What the system should do, concretely. Bullets are fine. Each bullet should be something you could write a test for. "The dashboard should be fast" is not a behavior bullet. "Initial render under 200ms on 10K rows" is.
The checklist that makes the task done. Phrased as observable outcomes. The agent will use these as its definition of success and as its self-check before declaring the work complete.
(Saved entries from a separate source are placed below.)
/-- What a step can do: CTRL moves, PPFB runs a request or refuses its word, or nothing happens. -/
theorem step_next {s t : State} (hnext : step s = .next t) :
    (∃ rest, CtrlOnly { s with wire := rest } t) ∨
    (∃ rest op u, RequestEnds { s with port := rest } op u ∧ Finished u t) ∨ t = s := by
  by_cases hwire : s.wire = []
  · cases hport : s.port with
    | nil =>
      cases (step_of_idle hwire hport).symm.trans hnext
      exact .inr (.inr rfl)
    | cons w rest =>
      cases hdecode : decode (.request w) with
      | ok i =>
        obtain ⟨o, -, rfl⟩ := decode_request_ok hdecode
        rw [step_of_request hwire hport hdecode] at hnext
        obtain ⟨u, hends, hfinished⟩ := exec_request_next (requestOp_requestOf w o) hnext
        exact .inr (.inl ⟨rest, o, u, hends, hfinished⟩)
      | error r =>
        cases (step_of_illegal hwire hport hdecode).symm.trans hnext
        refine .inr (.inl ⟨rest, .init, _, .body (BodyKeeps.refl _), rfl, fun e he => ?_⟩)
        rw [takeError_fault, he, faultAfter]
  · obtain ⟨b, rest, hwire⟩ := List.exists_cons_of_ne_nil hwire
    obtain ⟨u, hstep, hu⟩ := step_of_wire hwire
    cases hstep.symm.trans hnext
    exact .inl ⟨rest, hu⟩

/-! ### What holds of every request -/

/-- What every request keeps, INIT and DEINIT too: it only appends to the trace and the wire, and leaves the controller, the
port, the sources and, but for its outcome, `FAULT`. -/
structure Appends (s t : State) : Prop where
  ctrl : t.ctrl = s.ctrl
  port : t.port = s.port
  fault : t.fault = s.fault
  streams : t.env.streams = s.env.streams
  fonts : t.env.fonts = s.env.fonts
  trace : s.trace <+: t.trace
  wire : s.wire <+: t.wire

theorem BodyKeeps.appends {s t : State} (h : BodyKeeps s t) : Appends s t :=
  ⟨h.ctrl, h.port, h.fault, h.streams, h.fonts, h.trace, h.wire⟩

theorem Appends.trans {s t u : State} (h : Appends s t) (k : Appends t u) : Appends s u where
  ctrl := k.ctrl.trans h.ctrl
  port := k.port.trans h.port
  fault := k.fault.trans h.fault
  streams := k.streams.trans h.streams
  fonts := k.fonts.trans h.fonts
  trace := h.trace.trans k.trace
  wire := h.wire.trans k.wire

theorem resetPulse_appends (s : State) : Appends s (resetPulse s) :=
  ⟨rfl, rfl, rfl, rfl, rfl, ⟨_, rfl⟩, ⟨_, rfl⟩⟩

theorem programState_appends (x y : Coord) (k : Nat) (allocate attach : List Answer) (s : State) :
    Appends s (programState x y k (answersUsed allocate attach s)) := by
  refine ⟨rfl, rfl, rfl, rfl, rfl, ⟨.dircfg :: resetEvents, ?_⟩, ⟨_, rfl⟩⟩
  simp [programState, answersUsed]

theorem RequestEnds.appends {s u : State} {op : Op} (h : RequestEnds s op u) : Appends s u := by
  cases h with
  | body h => exact h.appends
  | pulsed => exact resetPulse_appends s
  | unacquired => exact ⟨rfl, rfl, rfl, rfl, rfl, List.prefix_refl _, List.prefix_refl _⟩
  | constructed _ _ h =>
    obtain ⟨h₁, h₂, h₃, h₄, h₅, h₆, h₇⟩ := (programState_appends ..).trans h.appends
    exact ⟨h₁, h₂, h₃, h₄, h₅, h₆, h₇⟩
  | @abandoned _ _ _ _ _ t _ _ h =>
    have habandon : Appends t (abandon t) := ⟨rfl, rfl, rfl, rfl, rfl, List.prefix_refl _, ⟨_, rfl⟩⟩
    exact ((programState_appends ..).trans h.appends).trans habandon
  | @tornDown t _ h =>
    have htearDown : Appends t (tearDown t) := ⟨rfl, rfl, rfl, rfl, rfl, List.prefix_refl _, List.prefix_refl _⟩
    exact (BodyKeeps.of_sendOnly h).appends.trans htearDown

/-- Settles O10: CTRL does not reach `FAULT`, a run leaves it, and its end keeps a first record. -/
theorem faultRecordStays : Obligations.FaultRecordStays := by
  intro s t e hfault hnext
  obtain ⟨rest, h⟩ | ⟨rest, op, u, hends, hfinished⟩ | rfl := step_next hnext
  · rw [h.frame]
    exact hfault
  · exact hfinished.fault e (hends.appends.fault.trans hfault)
  · exact hfault

/-- Settles O11, from what CTRL and every request keep. -/
theorem traceOnlyGrows : Obligations.TraceOnlyGrows := by
  intro s t hnext
  obtain ⟨rest, h⟩ | ⟨rest, op, u, hends, hfinished⟩ | rfl := step_next hnext
  · rw [h.frame]
    exact ⟨List.prefix_refl _, rfl, rfl⟩
  · rw [hfinished.frame]
    exact ⟨hends.appends.trace, hends.appends.streams, hends.appends.fonts⟩
  · exact ⟨List.prefix_refl _, rfl, rfl⟩

/-- Settles O14: a request appends to the wire and leaves the controller and the port. -/
theorem requestsLeaveController : Obligations.RequestsLeaveController := by
  intro i s t hop hnext
  obtain ⟨op, hop⟩ := Option.ne_none_iff_exists'.mp hop
  obtain ⟨u, hends, hfinished⟩ := exec_request_next hop hnext
  rw [hfinished.frame]
  exact ⟨hends.appends.ctrl, hends.appends.port, hends.appends.wire⟩

/-- Settles O15. -/
theorem commandsLeaveBlock : Obligations.CommandsLeaveBlock :=
  fun _ _ _ hop hnext => (exec_command_next hop hnext).frame

/-- Settles O12: the lifecycle moves where a construction completes and where DEINIT tears down; an abandoned
construction keeps the old one. -/
theorem lifecycleMoves : Obligations.LifecycleMoves := by
  intro i s t hnext hmoved
  cases hop : requestOp i with
  | none =>
    rw [(exec_command_next hop hnext).frame] at hmoved
    exact absurd rfl hmoved
  | some op =>
    obtain ⟨u, hends, hfinished⟩ := exec_request_next hop hnext
    have hlife : t.life = u.life := by rw [hfinished.frame]
    rw [hlife] at hmoved ⊢
    cases hends with
    | body h => exact absurd h.life.symm hmoved
    | pulsed | unacquired => exact absurd rfl hmoved
    | abandoned _ _ h => exact absurd h.life.symm hmoved
    | constructed hbefore =>
      obtain ⟨tr, p, x, y, rfl⟩ := requestOp_eq_init hop
      exact .inl ⟨tr, p, x, y, rfl, hbefore, rfl⟩
    | tornDown hbefore => exact .inr ⟨requestOp_eq_deinit hop, hbefore, rfl⟩

/-- Settles O13: a command changes CTRL only, a request other than INIT and DEINIT draws or sends, and HWRESET touches the
reset line alone of what is listed. -/
theorem geometryIsInitsAlone : Obligations.GeometryIsInitsAlone := by
  intro i s t hnext hinit hdeinit
  cases hop : requestOp i with
  | none =>
    rw [(exec_command_next hop hnext).frame]
    exact ⟨rfl, rfl, rfl, rfl, rfl, rfl, rfl, rfl, rfl, fun _ => rfl⟩
  | some op =>
    obtain ⟨u, hends, hfinished⟩ := exec_request_next hop hnext
    rw [hfinished.frame]
    cases hends with
    | body h => exact ⟨h.resX, h.resY, h.pw, h.bsz, h.life, h.bound, h.pincfg, h.seqPc, h.fbSize_eq, fun _ => h.rst⟩
    | pulsed =>
      exact ⟨rfl, rfl, rfl, rfl, rfl, rfl, rfl, rfl, rfl, fun h => absurd (requestOp_eq_hwreset hop) h⟩
    | unacquired | constructed | abandoned =>
      obtain ⟨tr, p, x, y, hi⟩ := requestOp_eq_init hop
      exact absurd hi (hinit tr p x y)
    | tornDown => exact absurd (requestOp_eq_deinit hop) hdeinit

/-! ### Coherence -/

/-- The geometry INIT accepts (00_scope.md R7). -/
theorem geometryOk_iff (x y : Coord) :
    geometryOk x y = true ↔ 1 ≤ x.toNat ∧ x.toNat ≤ 256 ∧ 1 ≤ y.toNat ∧ y.toNat ≤ 128 := by
  rw [← not_iff_not, not_geometryOk_iff]
  omega

/-- The geometry INIT accepts fits the registers that hold it and the buffer allocated for it. -/
theorem latch_geometryCoherent {x y : Coord} (s : State) (hok : geometryOk x y = true) :
    GeometryCoherent (latch x y s) := by
  obtain ⟨-, hx, -, hy⟩ := (geometryOk_iff x y).mp hok
  have hpw : packedWidth x ≤ 128 := by
    unfold packedWidth
    omega
  have hbsz : bufferSize x y ≤ 128 * 128 := Nat.mul_le_mul hpw hy
  have hbsz' : (BitVec.ofNat 32 (bufferSize x y)).toNat = bufferSize x y := by
    rw [BitVec.toNat_ofNat]
    omega
  refine ⟨hok, ?_, hbsz', congrArg some hbsz'.symm⟩
  rw [latch_pw, BitVec.toNat_ofNat, latch_resX]
  omega

/-- Drawing and sending do not touch the geometry. -/
theorem GeometryCoherent.of_bodyKeeps {s t : State} (hg : GeometryCoherent s) (h : BodyKeeps s t) : GeometryCoherent t := by
  rw [GeometryCoherent, h.resX, h.resY, h.pw, h.bsz, h.size]
  exact hg

theorem BodyKeeps.cs_deasserted {s t : State} (h : BodyKeeps s t) (hs : s.cs = .deasserted) : t.cs = .deasserted :=
  h.cs.elim (fun ht => ht.trans hs) id

theorem BodyKeeps.gramWf {s t : State} (h : BodyKeeps s t) (hs : gramWf s = true) : gramWf t = true := by
  rw [Machine.gramWf, h.ctrl]
  exact hs

theorem Coherent.of_bodyKeeps {s t : State} (hs : Coherent s) (h : BodyKeeps s t) : Coherent t := by
  obtain ⟨hconstructed, houtside, htorn, hpc, hcs, hfb, hgram⟩ := hs
  rw [Coherent, h.life, h.bound, h.pincfg, h.seqPc]
  refine ⟨fun hlife => ?_, fun hlife => ?_, htorn, hpc, h.cs_deasserted hcs, h.wf hfb, h.gramWf hgram⟩
  · obtain ⟨hbound, hpins, hpc, hg⟩ := hconstructed hlife
    exact ⟨hbound, hpins, hpc, hg.of_bodyKeeps h⟩
  · obtain ⟨hbound, hnone⟩ := houtside hlife
    exact ⟨hbound, h.fb_eq_none hnone⟩

/-- A completed construction is coherent: what was latched, the pins, a finished program. -/
theorem coherent_constructed {s t : State} {x y : Coord} (hs : Coherent s) (hok : geometryOk x y = true)
    (h : BodyKeeps (programState x y 25 s) t) : Coherent { t with life := .constructed } := by
  obtain ⟨-, -, -, -, hcs, -, hgram⟩ := hs
  have hpc : t.seqPc.toNat = 25 := congrArg BitVec.toNat h.seqPc
  have hg : GeometryCoherent t := GeometryCoherent.of_bodyKeeps (s := programState x y 25 s) (latch_geometryCoherent s hok) h
  exact ⟨fun _ => ⟨h.bound, h.pincfg, hpc, hg⟩, fun hlife => absurd rfl hlife, fun _ => h.pincfg, hpc.le,
    h.cs_deasserted hcs, h.wf (Memory.fresh_wf _), h.gramWf hgram⟩

/-- A construction given up is coherent: nothing is held, the pins stay configured, and `SEQ_PC` is at the failed entry. -/
theorem coherent_abandoned {s t : State} {x y : Coord} {k : Nat} (hs : Coherent s) (hlife : s.life ≠ .constructed)
    (hk : k < 25) (h : BodyKeeps (programState x y k s) t) : Coherent (abandon t) := by
  obtain ⟨-, -, -, -, hcs, -, hgram⟩ := hs
  have hoff : t.life ≠ .constructed := h.life ▸ hlife
  have hpc : t.seqPc.toNat ≤ 25 := by
    rw [h.seqPc, programState, BitVec.toNat_ofNat]
    omega
  exact ⟨fun hon => absurd hon hoff, fun _ => ⟨rfl, rfl⟩, fun _ => h.pincfg, hpc, h.cs_deasserted hcs, rfl, h.gramWf hgram⟩

/-- A torn-down block is coherent: nothing is held, and the pins were configured when it was constructed. -/
theorem coherent_tornDown {s t : State} (hs : Coherent s) (hlife : s.life = .constructed) (h : BodyKeeps s t) :
    Coherent (tearDown t) := by
  obtain ⟨hconstructed, -, -, -, hcs, -, hgram⟩ := hs
  obtain ⟨-, hpins, -, -⟩ := hconstructed hlife
  have hpc : (tearDown t).seqPc.toNat ≤ 25 := by
    have := (Config.freeSeqPc t.freeCount).isLt
    rw [tearDown, BitVec.toNat_ofNat]
    omega
  exact ⟨fun hon => (nomatch hon), fun _ => ⟨rfl, rfl⟩, fun _ => h.pincfg.trans hpins, hpc, h.cs_deasserted hcs, rfl,
    h.gramWf hgram⟩

theorem RequestEnds.coherent {s u : State} {op : Op} (h : RequestEnds s op u) (hs : Coherent s) : Coherent u := by
  have hused (allocate attach : List Answer) : Coherent (answersUsed allocate attach s) := hs
  cases h with
  | body h => exact hs.of_bodyKeeps h
  | pulsed | unacquired => exact hs
  | @constructed _ _ allocate attach _ _ hok h => exact coherent_constructed (hused allocate attach) hok h
  | @abandoned _ _ allocate attach _ _ hlife hk h => exact coherent_abandoned (hused allocate attach) hlife hk h
  | tornDown hlife h => exact coherent_tornDown hs hlife (BodyKeeps.of_sendOnly h)

/-- CTRL's part of a step reaches nothing of the invariant but the form of its own memory. -/
theorem Coherent.of_ctrlOnly {s t : State} (hs : Coherent s) (h : CtrlOnly s t) : Coherent t := by
  obtain ⟨hconstructed, houtside, htorn, hpc, hcs, hfb, hgram⟩ := hs
  have hgram' := h.gram hgram
  rw [h.frame] at hgram' ⊢
  exact ⟨hconstructed, houtside, htorn, hpc, hcs, hfb, hgram'⟩

theorem Coherent.of_finished {u t : State} (hu : Coherent u) (h : Finished u t) : Coherent t := by
  rw [h.frame]
  exact hu

/-- Settles O7: what is taken from the wire and the port is no part of the invariant, and CTRL and every request keep it. -/
theorem stepKeepsCoherent : Obligations.StepKeepsCoherent := by
  intro s t hs hnext
  obtain ⟨rest, h⟩ | ⟨rest, op, u, hends, hfinished⟩ | rfl := step_next hnext
  · exact Coherent.of_ctrlOnly (s := { s with wire := rest }) hs h
  · exact (hends.coherent (s := { s with port := rest }) hs).of_finished hfinished
  · exact hs

/-- Settles O8: nothing is held at reset, and both memories are empty. -/
theorem resetIsCoherent : Obligations.ResetIsCoherent :=
  ⟨fun h => (nomatch h), fun _ => ⟨rfl, rfl⟩, fun h => (nomatch h), by decide, rfl, rfl, rfl⟩

/-- Settles O18: INIT is past its checks, and each failing answer ends it with an error that `FAULT` does not record. -/
theorem acquisitionFailures : Obligations.AcquisitionFailures := by
  intro s tr p x y hmay
  obtain ⟨hlife, hrange⟩ := hmay
  have hok := (geometryOk_iff x y).mpr hrange
  have hunrecorded (f : Option Err) (e : Err) (he : e.recorded = false) : faultAfter f e = f := by
    cases f with
    | none => rw [faultAfter, he]; rfl
    | some f => rfl
  rw [exec_init_of_geometryOk tr p hlife hok]
  refine ⟨fun hfail => ?allocate, fun hallocate hfail => ?attach⟩
  case allocate =>
    rw [acquire_of_allocate_fail x y hfail, finish_raised, takeError, hunrecorded _ _ rfl]
  case attach =>
    rw [acquire_of_attach_fail x y hallocate hfail, finish_raised, takeError, hunrecorded _ _ rfl]

end Sys2Proof.Machine

/-! ### Pixels and FILL (43_framebuffer.md R173, R176, 20_memory.md R56) -/

namespace Sys2Proof.Machine

section Request

variable {op : Op} {body : State → Res Result} {s t : State}

theorem request_of_done {v : Result} (hlife : s.life = .constructed) (h : body s = .done v t) :
    request op body s = .next { t with result := v } := by
  rw [request_constructed hlife, h, finish_done]

theorem request_of_raised {e : Err} (hlife : s.life = .constructed) (h : body s = .raised e t) :
    request op body s = .next (takeError e t) := by
  rw [request_constructed hlife, h, finish_raised]

end Request

section Answer

variable {α : Type} {r : Res α} {t : State}

theorem answer_of_done {a : α} (h : r = .done a t) (v : α → Result) : r.answer v = .done (v a) t := by
  rw [h, answer_done]

theorem answer_of_raised {e : Err} (h : r = .raised e t) (v : α → Result) : r.answer v = .raised e t := by
  rw [h, answer_raised]

end Answer

section Pixels

variable {s : State} {x y : Nat}

theorem inRange_eq_false (h : s.resX.toNat ≤ x ∨ s.resY.toNat ≤ y) : inRange s x y = false := by
  rw [← Bool.not_eq_true, inRange_iff]
  omega

theorem setPixel_of_outOfRange (c : Color) (h : s.resX.toNat ≤ x ∨ s.resY.toNat ≤ y) :
    setPixel x y c s = .raised (.coordOutOfRange x y) s := by
  rw [setPixel, inRange_eq_false h]
  rfl

theorem getPixel_of_outOfRange (h : s.resX.toNat ≤ x ∨ s.resY.toNat ≤ y) :
    getPixel x y s = .raised (.coordOutOfRange x y) s := by
  rw [getPixel, inRange_eq_false h]
  rfl

theorem getPixel_of_readFb {b : Byte} (hrange : inRange s x y = true)
    (hb : readFb s (pixelIndex s.pw.toNat x y) = some b) : getPixel x y s = .done (get b x) s := by
  rw [getPixel, if_pos hrange, hb]

end Pixels

/-! The drawing requests by their bodies. -/

section Exec

variable (s : State)

theorem exec_getpix (x y : Coord) : exec (.getpix x y) s =
    request .getpix (fun t => (getPixel x.toNat y.toNat t).answer .okPixel) s := rfl

theorem exec_fill (c : Color) : exec (.fill c) s = request .fill (fun t => (fillFb c t).answer fun _ => .ok) s := rfl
If reviewing this list takes you longer than reading the diff, the criteria are too vague.
The single most-skipped section, and the source of more wasted agent time than any other. If you don't say "don't add a settings page for this," you might get a settings page. If you don't say "don't migrate the existing data," you might get a migration. Both are reasonable interpretations of "make this work properly." Both might be wrong.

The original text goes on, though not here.